■ **Assignment**: Starting with the first line below, reproduce each line exactly until you have included the one bearing "let fits := hPlen".
*** Opening of Extracted information ***
/-- The stroke's items popped from a stream's input (R190, R372): its frames, its FLAGS, and whether it is idle. -/
def Dev.cmpIn (d : Dev) (n o : Nat) : Dev × List (List Int) × Nat × Bool :=
  let m := kCh o
  let (cnt, per) := popShape (rateSpp (kRate o)) m
  (List.range cnt).foldl (fun (x : Dev × List (List Int) × Nat × Bool) _ =>
    let (it, d) := x.1.qPop (kInQ o) false
    let fits := hPlen (itemHdr it) == ceilDiv (per * m) 3
    let d := if fits then d else (d.cmpCnt 7 1).evOnce E.CMP_IN_ERR 0 n
    if !fits || bit (itemHdr it) rIdle then (d, x.2.1 ++ List.replicate per (List.replicate m 0), x.2.2.1, x.2.2.2)
    else
      let rd := fun f c => cmpRead (itemSmp it 1 (f * m + c))
      let fl := (List.range per).foldl (fun a f => (List.range m).foldl (fun a c => a ||| (rd f c).2) a) x.2.2.1
      (d, x.2.1 ++ (List.range per).map (fun f => (List.range m).map (fun c => (rd f c).1)), fl, false)) (d, [], 0, true)

/-- A block is formed and checked (R368, R376): `faults` checks find it different. The answer holds the block, unless it is discarded, and whether a PRED block was
replaced. -/
def formBlock (h : BlkHdr) (frames : List (List Int)) (faults : Nat) : Option (List Byte) × Bool :=
  let b := encBlock h frames
  if faults = 0 then (some b, false)
  else if blkType b = 0 then (if faults = 1 then some (rawBlock h frames) else none, true)
  else (none, false)

/-- Failed checks are counted (R376); `stream` names the stream, none for a job. -/
def Dev.verifyMark (d : Dev) (stream : Option Nat) (replaced lost : Bool) : Dev :=
  let n := stream.getD 0
  let last := fun (d : Dev) => if stream.isSome then d.cmpLast n 0 else d
  let d := if replaced then ((last ((d.cmpCnt 1 1).set R.CMP_STAT_VERIFY 1)).ev E.CMP_VERIFY_FAIL n 0) else d
  if lost then (last (((d.cmpCnt 2 1).set R.CMP_STAT_VERIFY 1).set R.CMP_STAT_FATAL 1)).ev E.CMP_VERIFY_FAIL n 1 else d

/-- Bytes of a full fragment (R373). -/
def Dev.fragBytes (d : Dev) (q : Nat) : Nat := max 1 ((qSlotWords (d.objD S.QUEUES q) - 2) * 9)

/-- The fragment items of a block (R373), `bad` its bytes that were read from words with POISON (R236). -/
def fragItems (size : Nat) (b : List Byte) (bad : List Nat := []) : List (List MWord) :=
  let nf := ceilDiv b.length size
  let seq := leNat ((b.drop 8).take 2)
  (List.range nf).map (fun j =>
    let x := (b.drop (j * size)).take size
    let w1 := j * size % 65536 + seq * 2 ^ 16 + b2n (j == 0) * 2 ^ 32 + b2n (j + 1 == nf) * 2 ^ 33 + x.length % 4096 * 2 ^ 48
    mkItem 0 0 (mkW w1 false false false false :: (packBytes x).zipIdx.map (fun w =>
      mkW w.1 false false false (bad.any (fun y => decide (j * size + 9 * w.2 ≤ y ∧ y < j * size + 9 * w.2 + 9))))))

/-- The stream holds credit for all fragments of a block (R374). -/
def Dev.blkCredit (d : Dev) (q : Nat) (its : List (List MWord)) : Bool :=
  d.qValid q && (qPosted (d.objD S.QUEUES q) || decide (its.length ≤ (d.q q).credit.toNat)) && !d.qWaits q (its.headD [])

/-- A block is pushed and counted (R646), or waits under STALL (R374). -/
def Dev.blkOut (d : Dev) (n o : Nat) (b : List Byte) : Dev :=
  let r := d.cmpS n
  if d.blkCredit (kOutQ o) (fragItems (d.fragBytes (kOutQ o)) b) then
    let (b, bad, d) := if r.wait.isSome then d.bufGet o (cmpBlkAt o) 0 b else (b, [], d)
    let its := fragItems (d.fragBytes (kOutQ o)) b bad
    let r := (((r.add 0 1).add (1 + blkType b) 1).add 4 b.length)
    let d := (d.setCmpS n { r with wait := none }).cmpCnt 0 1
    d.each its (fun d it => d.qPush (kOutQ o) it)
  else if r.wait.isSome then d
  else ((d.bufPut o (cmpBlkAt o) 0 b).setCmpS n { r with wait := some b }).ev E.CMP_STALL n

/-- A block in assembly is complete (R372 to R376): its SEQ is consumed whatever becomes of it. -/
def Dev.blkDone (d : Dev) (n o : Nat) (a : CmpAsm) (faults : Nat) : Dev :=
  let r := d.cmpS n
  let h : BlkHdr := { flags := a.flags + (if a.idle then fIdle else 0), c := kCh o, rate := kRate o, n := a.frames.length, seq := r.seq.toNat,
                      stroke := a.start % 2 ^ 32, stream := kId o }
  let d := d.setCmpS n { r with seq := r.seq + 1, asm := none }
  let (b, replaced) := formBlock h a.frames faults
  let d := if replaced then d.setCmpS n ((d.cmpS n).add 5 1) else d
  let d := d.verifyMark (some n) replaced b.isNone
  match b with
  | none => d
  | some b =>
    if kPolicy o ∧ kCap o < b.length then
      (((d.setCmpS n ((d.cmpS n).add 7 1)).cmpCnt 4 1).cmpLast n 0).evOnce E.CMP_OVER_CAP 0 n
    else if (d.cmpS n).wait.isSome then (d.setCmpS n ((d.cmpS n).add 6 1)).cmpCnt 3 1
    else d.blkOut n o b
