/-- A parameter record is within R286. -/
def ecParamOk (mode tailMax p0 p1 : Nat) : Bool :=
  (mode == 3 || inR 1 (bits p0 0 7) (tailMax / 8)) && decide (epNlp p0 ≤ 2) && inR 30 (bits p0 9 7) 70 && decide (epMargin p0 ≤ 12) &&
    decide (bits p0 20 8 ≤ 200) && (bits p0 31 10 == 0 || inR 10 (bits p0 31 10) 600) && inR 20 (epRelLvl p0) 50 && inR 100 (bits p0 50 9) 400 &&
    inR 6 (epNlpThr p0) 30 && inR 10 (epConv p0) 30 && bits p0 70 2 == 0 &&
    (if mode = 3 then
      decide (epFloor p1 ≤ 12) && decide (epHead p1 ≤ 960) && [0, 1, 2, 3].all (fun k => decide (bits p1 (19 + 10 * k) 10 ≤ 960)) && bits p1 59 13 == 0 &&
        (epPlace p1 || !anyNear ([0, 1, 2, 3].filterMap (epFix p1)))
    else true)

/-! ### Starting a channel (R285, R301 to R303, R307) -/

/-- The regions at OPEN or RESET: region 0 at HEAD_MS, or the fixed regions. -/
def ecRegs0 (mode p1 : Nat) : List (Option Nat) :=
  if mode ≠ 3 then [none, none, none, none]
  else if epPlace p1 then [some (epHead p1), none, none, none]
  else [0, 1, 2, 3].map (epFix p1)

/-- Coefficients, history, estimators and placement as after RESET; parameters, FROZEN, BYPASS_CMD and the counters are kept (R285). -/
def EcRt.cleared (r : EcRt) (mode s0 : Nat) : EcRt :=
  { st := if r.st = 2 then 1 else r.st, frozen := r.frozen, seq := r.seq, lastBlk := r.lastBlk, cnt := r.cnt, p0 := r.p0, p1 := r.p1,
    s0 := s0, regs := ecRegs0 mode r.p1.toNat, moves := r.moves }

/-- The words of coefficients and history are zero, the FAR ring of LONG among them, those of the estimators free. -/
def Dev.ecWipe (d : Dev) (o ch : Nat) : Dev :=
  let m := d.ecMode o
  let t := d.ecTailMax o
  let a := d.ecAddr o ch
  let d := (d.resFree (a + 16) 32).resZero (a + 48) (ecCoef m t + ecHist m t)
  if m = 3 then d.ddrWriteN (d.ecDdr o ch + ecCoef m t) (List.replicate 2736 0) else d

/-- The taps beyond TAIL are zero (R285): the lanes of COEF from the first partition after it. -/
def Dev.ecCut (d : Dev) (o ch : Nat) (r : EcRt) : Dev :=
  let m := d.ecMode o
  if m = 3 then d
  else
    let a := d.ecAddr o ch + 48
    let j := epTail r.p0.toNat / 2 * ecLanes m
    let n := ecCoef m (d.ecTailMax o)
    if n ≤ j / 3 then d
    else (d.resMap (a + j / 3) (bits · 0 (24 * (j % 3)))).resZero (a + j / 3 + 1) (n - j / 3 - 1)

/-- The parameter words of a channel are written to its record (R304). -/
def Dev.ecPutParam (d : Dev) (o ch : Nat) (r : EcRt) : Dev :=
  let a := d.ecAddr o ch
  (((d.resPut a r.p0.toNat).resPut (a + 1) r.p1.toNat)).resZero (a + 2) 6

/-- A channel as its record in the reservoir has it, at an instance with FIRST_RUN (R307): a new record takes STATE from INIT_OPEN; any other channel restarts. -/
def Dev.ecLoad (d : Dev) (o ch s0 : Nat) : EcRt :=
  let a := d.ecAddr o ch
  let w := fun k => d.argWord (a + k)
  let p0 := BitVec.ofNat 72 (w 0)
  let p1 := BitVec.ofNat 72 (w 1)
  let mode := d.ecMode o
  let s := w 8
  let seq := bits s 8 16
  let cnt := [0, 16, 32, 48].map (fun l => BitVec.ofNat 16 (bits (w 10) l 16)) ++ [0, 16].map (fun l => BitVec.ofNat 16 (bits (w 11) l 16))
  if seq = 0 then ({ st := if epInit p0.toNat then 1 else 0, p0 := p0, p1 := p1 : EcRt }).cleared mode s0
  else
    let st := bits s 0 2
    ({ st := BitVec.ofNat 2 st, frozen := bit s 4, seq := seq, lastBlk := bits s 24 24, cnt := bump cnt 3, p0 := p0, p1 := p1,
       moves := BitVec.ofNat 12 (bits (w 12) 44 12) : EcRt }).cleared mode s0

/-- An instance with FIRST_RUN takes up the records of its window (R307, R309). -/
def Dev.ecBegin (d : Dev) (t : Nat) (i : Inst) : Dev :=
  let (new, d) := d.kBegin t i
  if !new ∨ !d.ecArgOk i.bits then d
  else (List.range (d.ecNch i.bits)).foldl (fun d ch =>
    let r := d.ecLoad i.bits ch i.rel
    let d := (d.resSeen (d.ecAddr i.bits ch) 16).setEcCh t ch r
    if r.st = 0 then d else d.ecWipe i.bits ch) (d.hdrSet i.bits 0 0 1 0)

/-! ### Control items (R285, R287) -/

/-- A control item for a channel: `f` gives the channel after an accepted command, `none` where it is rejected; `wipe` that the command clears coefficients and
history, `prm` that it writes the parameter record. A CLOSED channel takes OPEN only. -/
def Dev.ecItem (d : Dev) (t ch : Nat) (poison : Bool) (isOpen wipe prm : Bool) (f : (mode tailMax s0 : Nat) → EcRt → Option EcRt) : Dev :=
  match d.kInst t with
  | none => d
  | some i =>
    let o := i.bits
    if !d.ecArgOk o then d
    else
      let d := d.ecBegin t i
      if d.ecNch o ≤ ch then d.hdrCount o 1 0
      else
        let r := d.ecCh t ch
        let ans := if poison ∨ (r.st = 0 ∧ !isOpen) then none else f (d.ecMode o) (d.ecTailMax o) i.rel r
        match ans with
        | none => d.setEcCh t ch { r with cnt := bump r.cnt 4 }
        | some r' =>
          let d := d.setEcCh t ch { r' with cnt := bump r'.cnt 5 }
          let d := if wipe then d.ecWipe o ch else d
          if prm then (if wipe then d.ecPutParam o ch r' else (d.ecPutParam o ch r').ecCut o ch r') else d

/-- The parameter words of an item: words 2 and 3, of which word 3 is Reserved but for LONG; `none` where PLEN is too short or a parameter lies outside R286. -/
def ecParams (mode tailMax : Nat) (ps : List W72) : Option (W72 × W72) :=
  match ps with
  | p0 :: p1 :: _ =>
    let p1 := if mode = 3 then p1 else 0
    if ecParamOk mode tailMax p0.toNat p1.toNat then some (p0, p1) else none
  | _ => none

/-- OPEN (R285): an open channel acts as a RESET followed by a SET. -/
def ecOpenOp (ps : List W72) (mode tailMax s0 : Nat) (r : EcRt) : Option EcRt :=
  (ecParams mode tailMax ps).map (fun p =>
    let r := { r with p0 := p.1, p1 := p.2 }
    if r.st = 0 then { (({ r with frozen := false } : EcRt).cleared mode s0) with st := 1 } else r.cleared mode s0)

/-- SET (R285). -/
def ecSetOp (ps : List W72) (mode tailMax _s0 : Nat) (r : EcRt) : Option EcRt :=
  (ecParams mode tailMax ps).map (fun p =>
    let moved := mode = 3 && epPlace p.2.toNat != epPlace r.p1.toNat || (mode = 3 && !epPlace p.2.toNat)
    let r := { r with p0 := p.1, p1 := p.2 }
    if moved && !epPlace p.2.toNat then { r with regs := ecRegs0 mode p.2.toNat } else r)

/-- EC control OP 1 (R285). -/
def execEcOpen (w : When) (task ch : Nat) (poison : Bool) (params : List W72) (s : State) : Out :=
  s.runMain w (·.ecItem task ch poison true true true (ecOpenOp params))
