/-- Codec OP 3 of a CONF task, LEG_SET (R322, R351). -/
def execLegSet (w : When) (task leg ch : Nat) (poison : Bool) (params : List W72) (s : State) : Out :=
  s.runMain w (·.legCtl task leg ch poison (fun d o old => match old with
    | some l => if l.live then (d.legParam o params).map l.take else none
    | none => none))

/-- Codec OP 5 of a CONF task, CONF_SET (R322, R350). -/
def Dev.confSet (d : Dev) (t ch : Nat) (poison : Bool) (ps : List W72) : Dev :=
  match d.kInst t with
  | none => d
  | some i =>
    let o := i.bits
    let d := d.confBegin t i
    if !d.mArgOk o 2 then d
    else if d.mNch o ≤ ch then d.hdrCount o 1 0
    else
      let c := d.conf t
      match ps with
      | [] => d.setConf t (c.count ch 0)
      | r :: _ =>
        if poison || !confRecOk r.toNat then d.setConf t (c.count ch 0)
        else d.setConf t { c.count ch 1 with recs := kvSet ch (BitVec.ofNat 24 r.toNat) c.recs }

/-- Codec OP 5 of a CONF task (R322). -/
def execConfSet (w : When) (task ch : Nat) (poison : Bool) (params : List W72) (s : State) : Out :=
  s.runMain w (·.confSet task ch poison params)

/-- Codec OP 3 of a MATRIX task, GAIN (R322, R354). -/
def Dev.matGain (d : Dev) (t ch : Nat) (poison : Bool) (ps : List W72) : Dev :=
  match d.kInst t with
  | none => d
  | some i =>
    let o := i.bits
    let d := d.matBegin t i
    if !d.mArgOk o 3 then d
    else if d.mNch o ≤ ch then d.hdrCount o 1 0
    else
      let m := d.mat t
      let count := fun (k : Nat) => kvUpd [0, 0] ch (fun l => bump l k) m.cnt
      let r := (ps.headD 0).toNat
      if poison || ps.isEmpty || decide ((d.matSrcs o).length ≤ bits r 0 6) then d.setMat t { m with cnt := count 0 }
      else
        let g := kvD m.gains (64 * ch + bits r 0 6) {}
        let g' : GainRt := { old := g.at g.step, new := signedOf 24 (bits r 6 24), step := 0 }
        d.setMat t { m with cnt := count 1, gains := kvSet (64 * ch + bits r 0 6) g' m.gains }

/-- Codec OP 3 of a MATRIX task (R322). -/
def execMatrixGain (w : When) (task ch : Nat) (poison : Bool) (params : List W72) (s : State) : Out :=
  s.runMain w (·.matGain task ch poison params)

/-! ### The return of a kernel (R259) -/

/-- The work of a Verraolo kernel: it reads its parameter words and its staged items, with their errors (R90, R246), and does what its kind does. -/
def Dev.kernelDoes (d : Dev) (i : Inst) (f : Dev → Dev) : Dev :=
  let o := i.bits
  f ((d.resReadN (tArg o + 3 + d.nIn o + d.nOut o) (d.argWords o)).2.kScan (tCell o) o)

/-- What a Verraolo kernel has done by its return. -/
def Dev.kernelWork (d : Dev) (t : Nat) (i : Inst) : KernelWork → Dev
  | .plain => d
  | .ec => d.kernelDoes i (·.ecRun t i)
  | .dec => d.kernelDoes i (·.decRun t i)
  | .enc => d.kernelDoes i (·.encRun t i)
  | .conf => d.kernelDoes i (·.confRun t i)
  | .matrix => d.kernelDoes i (·.matRun t i)

/-- What a Verraolo kernel has done where its instance stops after `done` of its channels (R308, R333). An encoder or a mixer has advanced nothing. -/
def Dev.kernelPart (d : Dev) (t : Nat) (i : Inst) (done : Nat) : KernelWork → Dev
  | .ec => d.kernelDoes i (·.ecPart t i done)
  | .dec => d.kernelDoes i (·.decPart t i done)
  | _ => d

/-- An instance in STOPPING ends on a cell, its kernel having done this much. -/
def Dev.stopAfter (d : Dev) (cell : Nat) (work : KernelWork) (done : Nat) : Dev :=
  match d.inRun cell with
  | none => d
  | some (t, i) => if (d.task t).st == .stopping then d.kernelPart t i done work else d

/-- A checkpoint (R261). -/
def execCheckpoint (w : When) (cell : Nat) (work : KernelWork) (done : Nat) (s : State) : Out :=
  s.runMain w (fun d => (d.stopAfter cell work done).checkpoint cell)

/-- A forced stop (R262). -/
def execCpForced (w : When) (cell : Nat) (work : KernelWork) (done : Nat) (s : State) : Out :=
  s.runMain w (fun d => (d.stopAfter cell work done).cpForced cell)

/-- The kernel on a cell returns (R259, R261, R263). -/
def execKernelReturn (w : When) (cell : Nat) (work : KernelWork) (s : State) : Out :=
  s.runMain w (fun d => match d.inRun cell with
    | none => d
    | some (t, i) => (d.kernelWork t i work).kernelRet cell)

end Sys2Proof.Machine
end

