-- ==== Sys2Proof/Machine/ToneArith.lean ====
section
/-! DEFINITION. The measurements of the tone detectors (R339 to R342): decimation to 8 kHz, the Hann window, frequency, level and share of a tone, the phase steps and
the modulation of an answer tone. Where the spec gives limits and no method, the method is the model's: DEDUCED (unsafe, log entry 85), and what the limits leave open
is free within them. -/

namespace Sys2Proof.Machine

/-! ### Sine and cosine -/

/-- π in 2^-60. -/
def pi60 : Nat := 3622009729038561421

/-- Terms of a Taylor series in 2^-60 from `t`, each the one before times -`y` / (m (m + 1)), with m going up by 2. -/
def taylor (y : Int) : Nat → Nat → Int → Int
  | 0, _, _ => 0
  | k + 1, m, t => t + taylor y k (m + 2) (-(roundEven (t * y) (2 ^ 60 * (m * (m + 1)))))

/-- The cosine of `n` / `d` of a turn, in 2^-30. -/
def cosT (n d : Nat) : Int :=
  let r := n % max 1 d
  let x : Int := if 2 * r ≤ d then r else (r : Int) - d
  let a := roundEven (2 * x * pi60) (max 1 d)
  roundEven (taylor (roundEven (a * a) (2 ^ 60)) 24 1 (2 ^ 60)) (2 ^ 30)

/-- The sine of `n` / `d` of a turn, in 2^-30. -/
def sinT (n d : Nat) : Int := cosT (4 * n + 3 * d) (4 * d)

/-! ### Decimation (R339) -/

/-- A windowed sinc of `n` + 1 taps in 2^-30 that cuts at 4 kHz of `fs`, with the four-term window of Blackman and Harris. -/
def sincTaps (fs n : Nat) : List Int :=
  (List.range (n + 1)).map (fun (k : Nat) =>
    let m : Int := 2 * (k : Int) - n
    let w := 35875 * 2 ^ 30 - 48829 * cosT k n + 14128 * cosT (2 * k) n - 1168 * cosT (3 * k) n
    let s := if m = 0 then roundEven (8000 * 2 ^ 30) fs
      else roundEven (sinT (4000 * m.natAbs) (2 * fs) * 2 ^ 60 * 2) (pi60 * m.natAbs)
    roundEven (w * s) (100000 * 2 ^ 30))

/-- The power of the response of taps in 2^-30 at `f` Hz, in 2^-120. -/
def tapPow (fs : Nat) (taps : List Int) (f : Nat) : Nat :=
  let r := taps.zipIdx.foldl (fun (a : Int × Int) x => (a.1 + x.1 * cosT (f * x.2) fs, a.2 + x.1 * sinT (f * x.2) fs)) (0, 0)
  (r.1 * r.1 + r.2 * r.2).natAbs

/-- A power in 2^-120 lies within half a decibel of 1. -/
def nearUnity (x : Nat) : Bool := decide (x ^ 20 ≤ 10 * 2 ^ 2400 ∧ 2 ^ 2400 ≤ x ^ 20 * 10)

/-- Taps have a passband to 3.6 kHz, within 0.5 dB, and a stopband from 4.4 kHz at -80 dB, on every 50 Hz. -/
def decimOk (fs : Nat) (taps : List Int) : Bool :=
  (List.range 73).all (fun k => nearUnity (tapPow fs taps (50 * k))) &&
    (List.range (fs / 100 - 87)).all (fun k => decide (tapPow fs taps (4400 + 50 * k) * 10 ^ 8 ≤ 2 ^ 120))

/-- The taps of the fixed filter at a RATE, in 2^-30: any that meet R339. -/
def decimTaps (rate : Nat) : List Int :=
  let fs := 8000 * [1, 2, 6].getD rate 1
  if decimOk fs (Config.toneTaps rate) then Config.toneTaps rate else sincTaps fs (160 * [1, 1, 3].getD rate 1)

/-- Every `n`-th of a list, from its first. -/
def everyNth (n : Nat) (l : List Int) : List Int := (List.range (ceilDiv l.length (max 1 n))).map (fun k => l.getD (k * n) 0)

/-- Samples at 8 kHz, newest first, out of those at RATE (R339). -/
def toneDecim (rate : Nat) (xs : List Int) : List Int :=
  if rate = 0 then xs
  else
    let taps := decimTaps rate
    let n := [1, 2, 6].getD rate 1
    (List.range (xs.length / n)).map (fun k =>
      roundEven (((taps.zip (xs.drop (k * n))).map (fun p => p.1 * p.2)).foldl (· + ·) 0) (2 ^ 30))

/-! ### A tone in a window (R340, R341) -/

/-- Weight `k` of a Hann window of `n` samples, in 2^-30. -/
def hann (n k : Nat) : Int := roundEven (2 ^ 30 - cosT k n) 2

/-- The samples of an evaluation under their Hann window, in 2^-30 (R340). -/
def hannWin (xs : List Int) : List Int := xs.zipIdx.map (fun x => x.1 * hann xs.length x.2)

/-- The power of windowed samples at `f` / 100 Hz of `fs`, in 2^-120. -/
def tonePow (fs : Nat) (ws : List Int) (f : Nat) : Nat :=
  let r := ws.zipIdx.foldl (fun (a : Int × Int) x => (a.1 + x.1 * cosT (f * x.2) (100 * fs), a.2 + x.1 * sinT (f * x.2) (100 * fs))) (0, 0)
  (r.1 * r.1 + r.2 * r.2).natAbs

/-- Of `lo`, `lo` + `st`, … (`n` of them) the frequency with the greatest power, the lowest on a tie. -/
def tonePeak (fs : Nat) (ws : List Int) (lo st n : Nat) : Nat :=
  ((List.range n).foldl (fun (b : Nat × Nat) k =>
    let p := tonePow fs ws (lo + st * k)
    if b.2 < p then (lo + st * k, p) else b) (lo, tonePow fs ws lo)).1

/-- The frequency of a tone between `lo` and `hi`, in 1/100 Hz: where the windowed samples have their greatest power. -/
def toneFreq (fs : Nat) (ws : List Int) (lo hi : Nat) : Nat :=
  let c := tonePeak fs ws lo 500 ((hi - lo) / 500 + 1)
  tonePeak fs ws (c - 500) 1 1001

/-- 1000 log10 of `a` / `b` to the nearest, found between `lo` and `hi`. -/
def dbFind (a b : Nat) : Nat → Int → Int → Int
  | 0, lo, _ => lo
  | k + 1, lo, hi =>
    let m := (lo + hi) / 2
    let q := 2 * m - 1
    if (if 0 ≤ q then decide (b * 10 ^ q.toNat ≤ a) else decide (b ≤ a * 10 ^ (-q).toNat)) then dbFind a b k m hi else dbFind a b k lo m

/-- The level of the tone at `f`, in 1/100 dB below full scale, where there is one: its amplitude is twice that of the windowed sum over the sum of the window. -/
def toneDbfs (fs : Nat) (ws : List Int) (f e : Nat) : Int :=
  let w : Nat := ((List.range ws.length).foldl (fun s k => s + hann ws.length k) 0).natAbs
  let a := 4 * tonePow fs ws f
  let b := (w * 8388607) ^ 2 * 2 ^ 60
  if a = 0 then -20000 else dbFind (a ^ e) (b ^ e) 15 (-20000) 2000

/-- The measured level of a tone (R341): ALIGN in dBFS, the others in dBm0, a sine of full scale being +3.14 dBm0 (R282); accurate to 0.02 dB, or 0.5 dB, and free
within that. -/
def toneLevel (ty fs : Nat) (second : Bool) (xs ws : List Int) (f : Nat) : Int :=
  let l := toneDbfs fs ws f 2000 + (if ty = 5 then 0 else 314)
  let t : Int := if ty = 5 then 2 else 50
  clampInt (l - t) (l + t) (Config.toneLevel ty second xs)

/-- The share of the windowed samples' energy that tones at two frequencies hold, in 1/100 % (R341). -/
def toneShare (fs : Nat) (ws : List Int) (f1 f2 : Nat) : Nat :=
  let h := fun (k : Nat) => (hann ws.length k).natAbs
  let s1 := ((List.range ws.length).map h).sum
  let s2 := ((List.range ws.length).map (fun k => h k * h k)).sum
  10000 * (2 * (tonePow fs ws f1 + tonePow fs ws f2) * s2) / max 1 (s1 * s1 * sqSum ws * 2 ^ 60)

/-! ### Answer tones (R342) -/

/-- The 2,100 Hz component of 40 samples at 8 kHz, newest first, that begin `age` samples back, its phase counted from the newest sample of all: 2^-30. -/
def annPart (xs : List Int) (age : Nat) : Int × Int :=
  ((xs.drop age).take 40).zipIdx.foldl (fun a x => (a.1 + x.1 * cosT (21 * (age + x.2)) 80, a.2 + x.1 * sinT (21 * (age + x.2)) 80)) (0, 0)

/-- The phase steps by 180° ± 25° from the sub-block before the last to the last (R342): the cosine of the step is at most that of 155°, whose square is
0.8213938048. -/
def annReversal (xs : List Int) : Bool :=
  let a := annPart xs 0
  let b := annPart xs 40
  let re := a.1 * b.1 + a.2 * b.2
  let m := (a.1 * a.1 + a.2 * a.2) * (b.1 * b.1 + b.2 * b.2)
  decide (re < 0 ∧ 8213938048 * m ≤ 10 ^ 10 * (re * re))

/-- The amplitudes at 2,100 Hz of the sub-blocks of the last 100 ms, newest first. -/
def annEnv (xs : List Int) : List Int :=
  (List.range 20).map (fun k => let a := annPart xs (40 * k); (Nat.sqrt (a.1 * a.1 + a.2 * a.2).natAbs : Int))

/-- A sinusoid at `f` / 10 Hz and a constant, fitted by least squares to an envelope of 200 values a second: what the sinusoid explains of it, as a fraction, its
squared amplitude, in 2^-60, and 20 times the constant, all over one denominator. -/
def annFit (e : List Int) (f : Nat) : Int × Int × Int × Int :=
  let sum := fun (l : List Int) => l.foldl (· + ·) 0
  let dot := fun (a b : List Int) => sum ((a.zip b).map (fun p => p.1 * p.2))
  let c := (List.range e.length).map (fun k => cosT (f * k) 2000)
  let s := (List.range e.length).map (fun k => sinT (f * k) 2000)
  let ac := fun (l : List Int) => l.map (fun x => (l.length : Int) * x - sum l)
  let cc := dot (ac c) (ac c)
  let ss := dot (ac s) (ac s)
  let cs := dot (ac c) (ac s)
  let p := dot (ac e) (ac c)
  let q := dot (ac e) (ac s)
  let a := p * ss - q * cs
  let b := q * cc - p * cs
  let det := cc * ss - cs * cs
  (p * a + q * b, det, a * a + b * b, sum e * det - (a * sum c + b * sum s))

/-- Amplitude modulation at 15 ± 1 Hz, of a depth of 20 ± 5 % (R342): the rate between 10 and 20 Hz that explains most of the envelope, and the amplitude there over the
constant. -/
def annAm (xs : List Int) : Bool :=
  let e := annEnv xs
  let best := (List.range 101).foldl (fun (b : Nat × Int × Int × Int × Int) k =>
    let x := annFit e (100 + k)
    if b.2.1 * x.2.1 < x.1 * b.2.2.1 then (100 + k, x) else b) (100, annFit e 100)
  let (f, _, _, d2, c) := best
  inR 140 f 160 && decide (0 < c ∧ 15 ^ 2 * (c * c) ≤ 10000 * 400 * 2 ^ 60 * d2 ∧ 10000 * 400 * 2 ^ 60 * d2 ≤ 25 ^ 2 * (c * c))

end Sys2Proof.Machine
end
*** Close of Extracted information ***
■ **Your response**:
/-- The stroke's items popped from a stream's input (R190, R372): its frames, its FLAGS, and whether it is idle. -/
def Dev.cmpIn (d : Dev) (n o : Nat) : Dev × List (List Int) × Nat × Bool :=
  let m := kCh o
  let (cnt, per) := popShape (rateSpp (kRate o)) m
  (List.range cnt).foldl (fun (x : Dev × List (List Int) × Nat × Bool) _ =>
    let (it, d) := x.1.qPop (kInQ o) false
    let fits := hPlen (itemHdr it) == ceilDiv (per * m) 3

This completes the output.